▸ THE PROBLEM: Starting with the line that contains "else .refused (.tooManyFrames" and stopping after the line that contains "(results.filterMap id) failed)", return each line below exactly as written, with no others.

▸ MATERIAL SUPPLIED:
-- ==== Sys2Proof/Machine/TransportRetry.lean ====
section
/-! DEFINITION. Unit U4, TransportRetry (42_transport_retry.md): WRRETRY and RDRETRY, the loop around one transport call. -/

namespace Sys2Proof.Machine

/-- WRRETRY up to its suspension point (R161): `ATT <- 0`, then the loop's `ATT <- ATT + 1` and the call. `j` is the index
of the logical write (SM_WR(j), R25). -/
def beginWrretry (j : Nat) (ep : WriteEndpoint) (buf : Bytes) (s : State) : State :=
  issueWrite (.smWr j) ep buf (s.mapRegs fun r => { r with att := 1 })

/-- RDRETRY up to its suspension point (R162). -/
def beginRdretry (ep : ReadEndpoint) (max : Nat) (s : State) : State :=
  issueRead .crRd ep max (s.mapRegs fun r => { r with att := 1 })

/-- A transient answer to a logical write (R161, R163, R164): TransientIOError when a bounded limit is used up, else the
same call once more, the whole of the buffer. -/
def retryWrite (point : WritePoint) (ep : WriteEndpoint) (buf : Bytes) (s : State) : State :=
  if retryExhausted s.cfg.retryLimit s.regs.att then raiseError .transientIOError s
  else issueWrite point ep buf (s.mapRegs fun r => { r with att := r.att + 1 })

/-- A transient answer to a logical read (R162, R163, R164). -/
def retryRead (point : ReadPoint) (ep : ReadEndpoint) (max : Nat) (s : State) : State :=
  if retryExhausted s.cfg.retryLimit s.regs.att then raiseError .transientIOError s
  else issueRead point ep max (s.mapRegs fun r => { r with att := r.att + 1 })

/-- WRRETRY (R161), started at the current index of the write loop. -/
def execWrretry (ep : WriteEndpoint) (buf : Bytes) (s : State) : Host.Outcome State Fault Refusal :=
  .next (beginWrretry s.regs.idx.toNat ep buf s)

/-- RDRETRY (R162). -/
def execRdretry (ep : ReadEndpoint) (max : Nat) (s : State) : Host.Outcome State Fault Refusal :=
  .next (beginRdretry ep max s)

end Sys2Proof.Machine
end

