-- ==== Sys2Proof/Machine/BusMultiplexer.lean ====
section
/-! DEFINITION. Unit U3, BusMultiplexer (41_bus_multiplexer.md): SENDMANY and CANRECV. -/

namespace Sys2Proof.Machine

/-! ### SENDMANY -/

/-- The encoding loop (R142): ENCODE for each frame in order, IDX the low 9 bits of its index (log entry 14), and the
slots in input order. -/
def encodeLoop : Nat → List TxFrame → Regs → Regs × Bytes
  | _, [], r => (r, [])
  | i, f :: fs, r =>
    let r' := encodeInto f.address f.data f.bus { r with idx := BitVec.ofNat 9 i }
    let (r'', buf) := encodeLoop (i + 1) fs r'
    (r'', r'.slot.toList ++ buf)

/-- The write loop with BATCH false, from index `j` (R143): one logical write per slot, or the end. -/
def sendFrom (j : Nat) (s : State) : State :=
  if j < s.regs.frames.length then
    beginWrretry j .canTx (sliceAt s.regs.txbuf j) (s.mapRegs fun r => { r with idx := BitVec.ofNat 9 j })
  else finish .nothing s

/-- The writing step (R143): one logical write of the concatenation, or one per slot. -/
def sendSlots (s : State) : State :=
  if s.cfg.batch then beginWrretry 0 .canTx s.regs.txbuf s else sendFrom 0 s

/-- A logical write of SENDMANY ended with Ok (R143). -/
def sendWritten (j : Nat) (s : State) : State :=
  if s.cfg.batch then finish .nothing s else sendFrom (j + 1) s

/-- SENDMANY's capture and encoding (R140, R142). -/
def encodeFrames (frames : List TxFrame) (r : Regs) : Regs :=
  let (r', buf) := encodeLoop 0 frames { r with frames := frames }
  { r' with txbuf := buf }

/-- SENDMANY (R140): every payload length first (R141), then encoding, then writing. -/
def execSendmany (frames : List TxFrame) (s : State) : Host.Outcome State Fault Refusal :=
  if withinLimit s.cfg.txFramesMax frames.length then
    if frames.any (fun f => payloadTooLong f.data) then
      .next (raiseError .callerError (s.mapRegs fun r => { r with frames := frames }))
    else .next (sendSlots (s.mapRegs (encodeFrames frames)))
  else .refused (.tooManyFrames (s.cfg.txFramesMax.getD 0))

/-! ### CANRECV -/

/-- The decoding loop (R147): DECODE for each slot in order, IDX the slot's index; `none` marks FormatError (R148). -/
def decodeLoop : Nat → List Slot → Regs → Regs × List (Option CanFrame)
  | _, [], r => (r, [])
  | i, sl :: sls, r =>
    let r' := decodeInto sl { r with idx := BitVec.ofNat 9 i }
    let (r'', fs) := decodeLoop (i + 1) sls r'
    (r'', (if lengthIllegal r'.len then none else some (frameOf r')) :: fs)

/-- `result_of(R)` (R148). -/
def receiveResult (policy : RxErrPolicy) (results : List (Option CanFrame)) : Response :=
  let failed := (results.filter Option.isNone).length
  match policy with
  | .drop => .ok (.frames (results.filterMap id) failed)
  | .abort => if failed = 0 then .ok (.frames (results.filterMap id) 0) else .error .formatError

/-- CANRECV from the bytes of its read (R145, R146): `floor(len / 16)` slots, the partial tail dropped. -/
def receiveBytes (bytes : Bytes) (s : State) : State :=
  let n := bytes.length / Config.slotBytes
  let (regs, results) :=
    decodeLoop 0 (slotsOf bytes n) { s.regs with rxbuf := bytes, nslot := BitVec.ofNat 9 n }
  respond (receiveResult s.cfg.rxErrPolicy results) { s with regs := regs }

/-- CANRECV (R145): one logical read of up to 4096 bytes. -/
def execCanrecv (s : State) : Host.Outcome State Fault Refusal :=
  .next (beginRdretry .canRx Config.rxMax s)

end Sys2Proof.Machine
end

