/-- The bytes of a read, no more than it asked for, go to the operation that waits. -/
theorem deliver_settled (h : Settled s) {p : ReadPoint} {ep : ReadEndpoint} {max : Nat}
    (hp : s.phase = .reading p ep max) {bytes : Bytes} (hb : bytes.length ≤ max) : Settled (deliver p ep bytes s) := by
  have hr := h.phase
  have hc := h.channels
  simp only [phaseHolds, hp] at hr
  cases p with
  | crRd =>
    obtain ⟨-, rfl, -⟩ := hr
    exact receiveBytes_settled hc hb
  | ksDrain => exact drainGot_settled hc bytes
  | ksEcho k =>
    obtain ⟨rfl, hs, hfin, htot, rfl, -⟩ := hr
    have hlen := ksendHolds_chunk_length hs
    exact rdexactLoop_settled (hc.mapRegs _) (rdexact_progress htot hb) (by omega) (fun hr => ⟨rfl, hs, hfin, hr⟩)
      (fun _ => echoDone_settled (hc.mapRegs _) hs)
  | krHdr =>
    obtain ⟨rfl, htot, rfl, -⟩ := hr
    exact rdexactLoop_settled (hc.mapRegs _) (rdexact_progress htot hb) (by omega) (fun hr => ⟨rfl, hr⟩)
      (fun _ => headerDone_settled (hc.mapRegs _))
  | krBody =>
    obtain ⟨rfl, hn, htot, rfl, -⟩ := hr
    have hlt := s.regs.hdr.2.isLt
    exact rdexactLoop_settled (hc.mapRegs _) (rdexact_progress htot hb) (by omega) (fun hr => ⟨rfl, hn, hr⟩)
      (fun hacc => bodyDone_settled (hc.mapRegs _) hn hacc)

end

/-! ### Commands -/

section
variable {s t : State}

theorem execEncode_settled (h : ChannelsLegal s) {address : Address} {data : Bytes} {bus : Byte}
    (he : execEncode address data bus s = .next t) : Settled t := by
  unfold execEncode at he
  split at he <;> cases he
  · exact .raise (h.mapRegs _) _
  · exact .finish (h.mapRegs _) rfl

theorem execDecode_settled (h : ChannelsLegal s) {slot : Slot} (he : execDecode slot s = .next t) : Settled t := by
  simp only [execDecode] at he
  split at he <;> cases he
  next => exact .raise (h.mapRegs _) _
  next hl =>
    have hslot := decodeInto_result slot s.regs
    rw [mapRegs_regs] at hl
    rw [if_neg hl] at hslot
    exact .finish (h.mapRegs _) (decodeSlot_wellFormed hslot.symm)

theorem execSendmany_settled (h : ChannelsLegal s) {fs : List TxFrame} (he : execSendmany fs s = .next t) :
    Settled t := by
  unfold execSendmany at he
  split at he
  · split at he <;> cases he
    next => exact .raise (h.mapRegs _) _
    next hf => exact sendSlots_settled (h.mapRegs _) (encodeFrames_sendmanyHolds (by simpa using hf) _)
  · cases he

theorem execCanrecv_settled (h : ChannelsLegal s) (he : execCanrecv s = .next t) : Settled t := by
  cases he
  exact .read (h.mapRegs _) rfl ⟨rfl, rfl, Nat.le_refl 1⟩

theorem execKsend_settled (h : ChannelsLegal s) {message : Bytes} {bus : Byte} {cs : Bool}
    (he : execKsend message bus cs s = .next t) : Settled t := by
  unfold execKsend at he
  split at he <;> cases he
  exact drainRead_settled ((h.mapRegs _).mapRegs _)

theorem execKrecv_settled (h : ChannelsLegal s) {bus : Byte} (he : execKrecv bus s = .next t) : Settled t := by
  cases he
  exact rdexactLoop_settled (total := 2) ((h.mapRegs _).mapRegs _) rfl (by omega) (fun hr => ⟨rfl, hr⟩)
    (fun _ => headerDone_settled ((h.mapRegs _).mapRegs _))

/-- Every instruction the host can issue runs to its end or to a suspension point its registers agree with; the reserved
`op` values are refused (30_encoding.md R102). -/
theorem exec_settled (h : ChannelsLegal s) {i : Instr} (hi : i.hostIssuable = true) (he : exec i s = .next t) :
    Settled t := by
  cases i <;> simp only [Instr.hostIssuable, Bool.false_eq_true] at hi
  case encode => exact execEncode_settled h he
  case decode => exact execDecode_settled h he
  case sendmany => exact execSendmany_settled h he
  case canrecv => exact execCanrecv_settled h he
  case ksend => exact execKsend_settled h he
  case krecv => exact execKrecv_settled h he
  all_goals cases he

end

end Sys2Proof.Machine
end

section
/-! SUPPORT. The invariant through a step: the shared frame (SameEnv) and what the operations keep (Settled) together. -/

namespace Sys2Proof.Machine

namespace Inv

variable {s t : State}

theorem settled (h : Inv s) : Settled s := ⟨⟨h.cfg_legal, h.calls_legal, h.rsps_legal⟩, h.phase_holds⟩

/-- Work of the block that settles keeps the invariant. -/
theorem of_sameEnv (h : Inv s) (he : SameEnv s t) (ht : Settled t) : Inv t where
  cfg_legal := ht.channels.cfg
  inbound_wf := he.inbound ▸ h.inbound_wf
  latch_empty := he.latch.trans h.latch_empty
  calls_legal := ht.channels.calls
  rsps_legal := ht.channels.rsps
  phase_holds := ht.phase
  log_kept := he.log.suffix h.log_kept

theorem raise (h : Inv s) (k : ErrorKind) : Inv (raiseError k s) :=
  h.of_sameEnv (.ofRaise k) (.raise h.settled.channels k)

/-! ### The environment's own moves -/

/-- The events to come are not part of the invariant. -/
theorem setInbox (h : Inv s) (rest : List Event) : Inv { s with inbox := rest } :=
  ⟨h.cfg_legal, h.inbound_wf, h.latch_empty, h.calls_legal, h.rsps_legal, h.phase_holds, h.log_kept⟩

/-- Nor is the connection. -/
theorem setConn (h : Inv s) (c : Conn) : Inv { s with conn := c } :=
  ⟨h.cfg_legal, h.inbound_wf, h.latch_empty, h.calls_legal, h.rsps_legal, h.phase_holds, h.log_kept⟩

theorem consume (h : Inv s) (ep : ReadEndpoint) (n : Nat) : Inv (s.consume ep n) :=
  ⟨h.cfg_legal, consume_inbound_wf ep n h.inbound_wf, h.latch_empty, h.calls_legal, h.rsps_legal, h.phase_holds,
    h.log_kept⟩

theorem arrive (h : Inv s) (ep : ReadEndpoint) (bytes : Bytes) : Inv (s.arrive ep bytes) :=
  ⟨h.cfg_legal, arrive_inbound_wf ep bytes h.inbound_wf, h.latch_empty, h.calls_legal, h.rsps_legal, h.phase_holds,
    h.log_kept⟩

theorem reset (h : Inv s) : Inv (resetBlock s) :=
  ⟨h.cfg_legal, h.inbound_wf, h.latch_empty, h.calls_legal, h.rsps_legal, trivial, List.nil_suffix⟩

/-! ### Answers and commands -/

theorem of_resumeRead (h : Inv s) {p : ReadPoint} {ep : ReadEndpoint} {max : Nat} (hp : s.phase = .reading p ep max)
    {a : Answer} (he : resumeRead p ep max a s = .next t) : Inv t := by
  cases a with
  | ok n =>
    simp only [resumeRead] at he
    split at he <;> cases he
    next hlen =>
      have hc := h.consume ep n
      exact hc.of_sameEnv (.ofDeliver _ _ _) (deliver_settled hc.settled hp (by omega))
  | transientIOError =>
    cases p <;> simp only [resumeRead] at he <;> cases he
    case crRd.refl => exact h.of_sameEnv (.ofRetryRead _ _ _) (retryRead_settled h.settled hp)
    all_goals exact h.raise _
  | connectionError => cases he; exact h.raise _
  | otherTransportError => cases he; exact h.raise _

▸ RESPONSE TO THIS EXERCISE:
  else .refused (.tooManyFrames (s.cfg.txFramesMax.getD 0))

/-! ### CANRECV -/

/-- The decoding loop (R147): DECODE for each slot in order, IDX the slot's index; `none` marks FormatError (R148). -/
def decodeLoop : Nat → List Slot → Regs → Regs × List (Option CanFrame)
  | _, [], r => (r, [])
  | i, sl :: sls, r =>
    let r' := decodeInto sl { r with idx := BitVec.ofNat 9 i }
    let (r'', fs) := decodeLoop (i + 1) sls r'
    (r'', (if lengthIllegal r'.len then none else some (frameOf r')) :: fs)

/-- `result_of(R)` (R148). -/
def receiveResult (policy : RxErrPolicy) (results : List (Option CanFrame)) : Response :=
  let failed := (results.filter Option.isNone).length
  match policy with
  | .drop => .ok (.frames (results.filterMap id) failed)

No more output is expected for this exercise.